We conceptualised and organised our findings using an adapted version of the ecological model developed by Bronfenbrenner [3]. This conceptualises developmental processes as an interaction between the child and its environment on several levels (Fig 3). These are the micro-, meso-, exo-, and macrosystem. The microsystem encompasses the child, including their biology and the family relationships. The mesosystem describes the environment, relationships just out of the nuclear home, i.e. friendships, school, and extended family. Following that, the exosystem includes the interaction between the child and the wider neighbourhood and community. Lastly the Macrosystem, embeds the child society, recognising policy, religion, and wider structures. In this study, the search terms have been mapped to Bronfenbrenner’s ecological model. However, more levels were added within the microsystem to reflect the different areas of research. Therefore our results have been grouped as: ‘Biochemical Factors’, ‘Genes and Epigenetic Factors’, ‘Mind and Body’, and ‘Social factors’. ‘Biochemical factors’ included studies of markers of inflammation, the immune system, cortisol and other biomarkers. ‘Genes and Epigenetic factors’ looked at genetic and epigenetic markers. Due the number of papers in the categories ‘Body and Mind’ and ‘Social Factors’, these were further divided into subthemes. Body and Mind: Mental Health and Substance Use/Misuse; Physical Health; Brain structure, neurodevelopment, cognition and personality; Social Factors: Relationships, parenting, sexual behaviour and Offending and antisocial behaviour. The distribution of papers by category is shown in Table 1.
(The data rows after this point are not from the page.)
/-! ## The commands -/

/-- R104, R108: where the key passes the checks and answers, the HMAC is that of the key and the counter's 8 bytes. The counter lies
in CNTBUF, which loading the key leaves. -/
theorem otpResult_eq {dig : Nat} (counter : Nat) {s : State} (hlen : s.win.keyLen.toNat ≤ 64) (h1 : 1 ≤ dig) (h9 : dig ≤ 9)
    (hk : KeyAdmitted s) :
    otpResult dig counter s.win s.mm = .ok (pendOtp dig (hmacBytes (keyBytes s) (be64bytes counter))) := by
  have hkeyLen : (keyBytes s).length ≤ 64 := (keyBytes_length s).trans_le hlen
  obtain ⟨hcnt, hcntBytes⟩ := segmentBytes_counter s.mm (bufs := withPads (withCounter noBuffers counter) (keyBytes s))
    (be64bytes_length counter)
  have hcore : hmacCore s.mm (withCounter noBuffers counter) (keySegment s.win) counterSegment =
      .ok (hmacBytes (keyBytes s) (be64bytes counter)) :=
    hmacCore_eq (segmentReads_mm _ hk) (segmentBytes_mm _ hk) hkeyLen hcnt hcntBytes
  rw [otpResult, otpChecks_of_valid hlen h1 h9]
  simp only [hcore]

/-- R28: a success with a digest and a passcode leaves the digest in the DIGEST registers. -/
theorem digestIs_complete_pendOtp (dig : Nat) (h : HashState) (s : State) :
    DigestIs (complete (.ok (pendOtp dig h)) s).win h :=
  ⟨rfl, rfl, rfl, rfl, rfl⟩

/-- R107, R29: of at most 9 digits, the passcode is in OTP unreduced. -/
theorem otp_complete_pendOtp {dig : Nat} (h : HashState) (s : State) (h9 : dig ≤ 9) :
    ((complete (.ok (pendOtp dig h)) s).win.get .otp).toNat = passcode dig (digestBytes h) :=
  Nat.mod_eq_of_lt (passcode_lt_two_pow _ h9)

/-- R108, R110: a command that completes with the passcode function of a counter, as HOTP and TOTP do, commits the HMAC of the key
and the counter and the passcode cut from it. -/
theorem otp_commits {i : Instr} {dig counter : Nat} {s : State}
    (hexec : exec i s = .next (complete (otpResult dig counter s.win s.mm) s)) (hlen : s.win.keyLen.toNat ≤ 64) (h1 : 1 ≤ dig)
    (h9 : dig ≤ 9) (hk : KeyAdmitted s) :
    ∃ t, exec i s = .next t ∧ DigestIs t.win (hmacBytes (keyBytes s) (be64bytes counter)) ∧
      (t.win.get .otp).toNat = otpOf dig counter (keyBytes s) ∧ StatusSucceeded s t ∧ Frame (digestRegs ++ [.otp]) s t := by
  rw [otpResult_eq counter hlen h1 h9 hk] at hexec
  refine ⟨_, hexec, digestIs_complete_pendOtp dig _ s, ?_, rfl, frame_succeed rfl⟩
  rw [otp_complete_pendOtp _ s h9, passcode_eq_otpOf]

/-- Settles O19: HOTP's counter is the one in CNT_HI and CNT_LO. -/
theorem hotpWritesPasscodeOfCounter : Obligations.HotpWritesPasscodeOfCounter :=
  fun _ _ hlen h1 h9 hk => otp_commits rfl hlen h1 h9 hk

/-- Settles O20: TOTP's counter is the timestamp in TS_HI and TS_LO by 30. -/
theorem totpWritesPasscodeOfTimeStep : Obligations.TotpWritesPasscodeOfTimeStep :=
  fun _ _ hlen h1 h9 hk => otp_commits rfl hlen h1 h9 hk

end Sys2Proof.Machine
end

section
/-! PROOFS. The calendar (44_calendar.md), bytes and dates: BCD, the hours byte, clock image and write image, the leap-year rule and
the two conversions. Each primitive is said once in arithmetic on its number. -/

namespace Sys2Proof.Machine

/-! ## Bits of a byte -/

theorem Byte.getLsbD_eq (h : Byte) (k : Nat) : h.getLsbD k = decide (h.toNat / 2 ^ k % 2 = 1) :=
  Nat.testBit_eq_decide_div_mod_eq

theorem Byte.extractLsb'_toNat (h : Byte) (k n : Nat) : (h.extractLsb' k n).toNat = h.toNat / 2 ^ k % 2 ^ n := by
  rw [BitVec.extractLsb'_toNat, Nat.shiftRight_eq_div_pow]

/-- Setting the clear bit 7 of a byte adds 128. -/
theorem Byte.toNat_or_bit7 {x : Byte} (hx : x.toNat < 2 ^ 7) : (x ||| 0x80#8).toNat = x.toNat + 128 := by
  rw [BitVec.toNat_or, Nat.or_comm, Nat.add_comm]
  exact (Nat.two_pow_add_eq_or_of_lt hx 1).symm

/-! ## BCD -/

/-- Settles O25. -/
theorem bcdRoundTrip : Obligations.BcdRoundTrip := by
  intro n hn
  have htoBcd := toBcd_toNat hn
  refine ⟨htoBcd, ?_⟩
  rw [bcd_eq, htoBcd]
  omega

theorem bcd_toBcd {n : Nat} (h : n ≤ 99) : bcd (toBcd n) = n := (bcdRoundTrip n h).2

/-- The units digit of a BCD byte. -/
theorem lowNibble_toBcd_le {n : Nat} (h : n ≤ 99) : lowNibble (toBcd n) ≤ 9 := by
  rw [lowNibble_eq, toBcd_toNat h]
  omega

/-! ## The hours byte -/

/-- R118 in 24-hour mode: bit 6 is 0 and the tens digit is bits 5:4. -/
theorem hours_of_mode24 {h : Byte} (hm : h.toNat / 64 % 2 = 0) :
    hourOf h = h.toNat / 16 % 4 * 10 + h.toNat % 16 ∧
    (hourOk h = true ↔ h.toNat % 16 ≤ 9 ∧ h.toNat / 16 % 4 * 10 + h.toNat % 16 ≤ 23) := by
  have hbit : h.getLsbD 6 = false := by
    rw [Byte.getLsbD_eq]
    exact decide_eq_false (by omega)
  simp only [hourOf, hourOk, hourDigits, hbit, Bool.false_eq_true, if_false, lowNibble_eq, Byte.extractLsb'_toNat, Bool.and_eq_true,
    decide_eq_true_eq]
  exact ⟨rfl, .rfl⟩

/-- R118 in 12-hour mode: bit 6 is 1, the tens digit is bit 4 and bit 5 is PM. -/
theorem hours_of_mode12 {h : Byte} (hm : h.toNat / 64 % 2 = 1) :
    hourOf h = (h.toNat / 16 % 2 * 10 + h.toNat % 16) % 12 + 12 * (h.toNat / 32 % 2) ∧
    (hourOk h = true ↔
      h.toNat % 16 ≤ 9 ∧ 1 ≤ h.toNat / 16 % 2 * 10 + h.toNat % 16 ∧ h.toNat / 16 % 2 * 10 + h.toNat % 16 ≤ 12) := by
  have hbit : h.getLsbD 6 = true := by
    rw [Byte.getLsbD_eq]
    exact decide_eq_true hm
  simp only [hourOf, hourOk, hourDigits, hbit, if_true, lowNibble_eq, Byte.extractLsb'_toNat, Bool.and_eq_true, decide_eq_true_eq,
    and_assoc]
  exact ⟨rfl, .rfl⟩

/-- R118: the hours of an accepted byte, in either mode. -/
theorem hourOf_le_of_hourOk {h : Byte} (hok : hourOk h = true) : hourOf h ≤ 23 := by
  rcases Nat.mod_two_eq_zero_or_one (h.toNat / 64) with hm | hm
  · obtain ⟨hof, hiff⟩ := hours_of_mode24 hm
    have := hiff.mp hok
    omega
  · obtain ⟨hof, hiff⟩ := hours_of_mode12 hm
    have := hiff.mp hok
    omega

/-- R121: an hour in BCD is a 24-hour byte that stands for it. -/
theorem hours_toBcd {n : Nat} (h : n ≤ 23) : hourOk (toBcd n) = true ∧ hourOf (toBcd n) = n := by
  have hnum := toBcd_toNat (show n ≤ 99 by omega)
  obtain ⟨hof, hiff⟩ := hours_of_mode24 (h := toBcd n) (by omega)
  exact ⟨hiff.mpr (by omega), by omega⟩

/-- R118: 1 to 12 in BCD with bit 6 set is a 12-hour byte, bit 5 set as well for PM; a table of twelve hours. -/
theorem hours_toBcd_mode12 {n : Nat} (h1 : 1 ≤ n) (h12 : n ≤ 12) :
    hourOk (toBcd n ||| 0x40#8) = true ∧ hourOf (toBcd n ||| 0x40#8) = n % 12 ∧
    hourOk (toBcd n ||| 0x60#8) = true ∧ hourOf (toBcd n ||| 0x60#8) = n % 12 + 12 := by
  interval_cases n <;> decide

/-- R118: bit 7 of the hours byte is not read: every part that is read lies in bits 6:0. -/
theorem hours_or_bit7 (h : Byte) : hourOk (h ||| 0x80#8) = hourOk h ∧ hourOf (h ||| 0x80#8) = hourOf h := by
  have hlow : (h ||| 0x80#8).toNat % 128 = h.toNat % 128 := by
    rw [BitVec.toNat_or, show (128 : Nat) = 2 ^ 7 from rfl, Nat.or_mod_two_pow]
    simp
  have hunits : (h ||| 0x80#8).toNat % 16 = h.toNat % 16 := by omega
  have htens24 : (h ||| 0x80#8).toNat / 2 ^ 4 % 2 ^ 2 = h.toNat / 2 ^ 4 % 2 ^ 2 := by omega
  have htens12 : (h ||| 0x80#8).toNat / 2 ^ 4 % 2 ^ 1 = h.toNat / 2 ^ 4 % 2 ^ 1 := by omega
  have hhalf : (h ||| 0x80#8).toNat / 2 ^ 5 % 2 ^ 1 = h.toNat / 2 ^ 5 % 2 ^ 1 := by omega
  have hmode : (h ||| 0x80#8).toNat / 2 ^ 6 % 2 = h.toNat / 2 ^ 6 % 2 := by omega
  simp only [hourOk, hourOf, hourDigits, lowNibble_eq, Byte.getLsbD_eq, Byte.extractLsb'_toNat, hunits, htens24, htens12, hhalf,
    hmode, and_self]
Table 1. Types and numbers of papers sorted by thematic category and subthemes.
Category | Subtheme | Bio-Ecological Levels | Number Of Papers |
---|---|---|---|
• Biochemical Factors | Microsystem | 7 | |
• Genes and Epigenetic Factors | Microsystem | 11 | |
• Mind and Body | |||
Individual Mental Health, Substance Use and Misuse | Microsystem | 74 | |
Brain Structure, Neurodevelopment, Cognition and Personality | Microsystem | 18 | |
Physical Health | Microsystem | 17 | |
• Social Factors | |||
Environmental Risk Factors | Exo- & Macrosystem | 18 | |
Offending and Antisocial Behaviour | Meso-, Exo- & Macrosystem | 10 | |
Relationships, Parenting, Sexual Behaviour | Mesosystem | 16 | |
Education/Adults Economic Status | Meso-, Exo- & Macrosystem | 2 | |
Resilience Factors | All Systems | 6 |
142 studies (79%) investigated a combination of types of abuse and neglect, whereas 33 (18%) concentrated on sexual abuse, 2 (1%) on physical abuse and 3 (2%) on emotional abuse. The modal number of included studies per review was 12 (range 2–393).
Quality of the studies
Overall, over two thirds (70%, n = 126) of papers were rated as low or critically low quality. Just over a quarter (27%, n = 46) were rated as moderate quality and only 3% (n = 6) were rated as high-quality. Most lower ratings could be explained by the lack of a risk of bias assessment or a failure to incorporate such an assessment into the synthesis. Further, many papers lacked a rigorous search strategy and data extraction procedure.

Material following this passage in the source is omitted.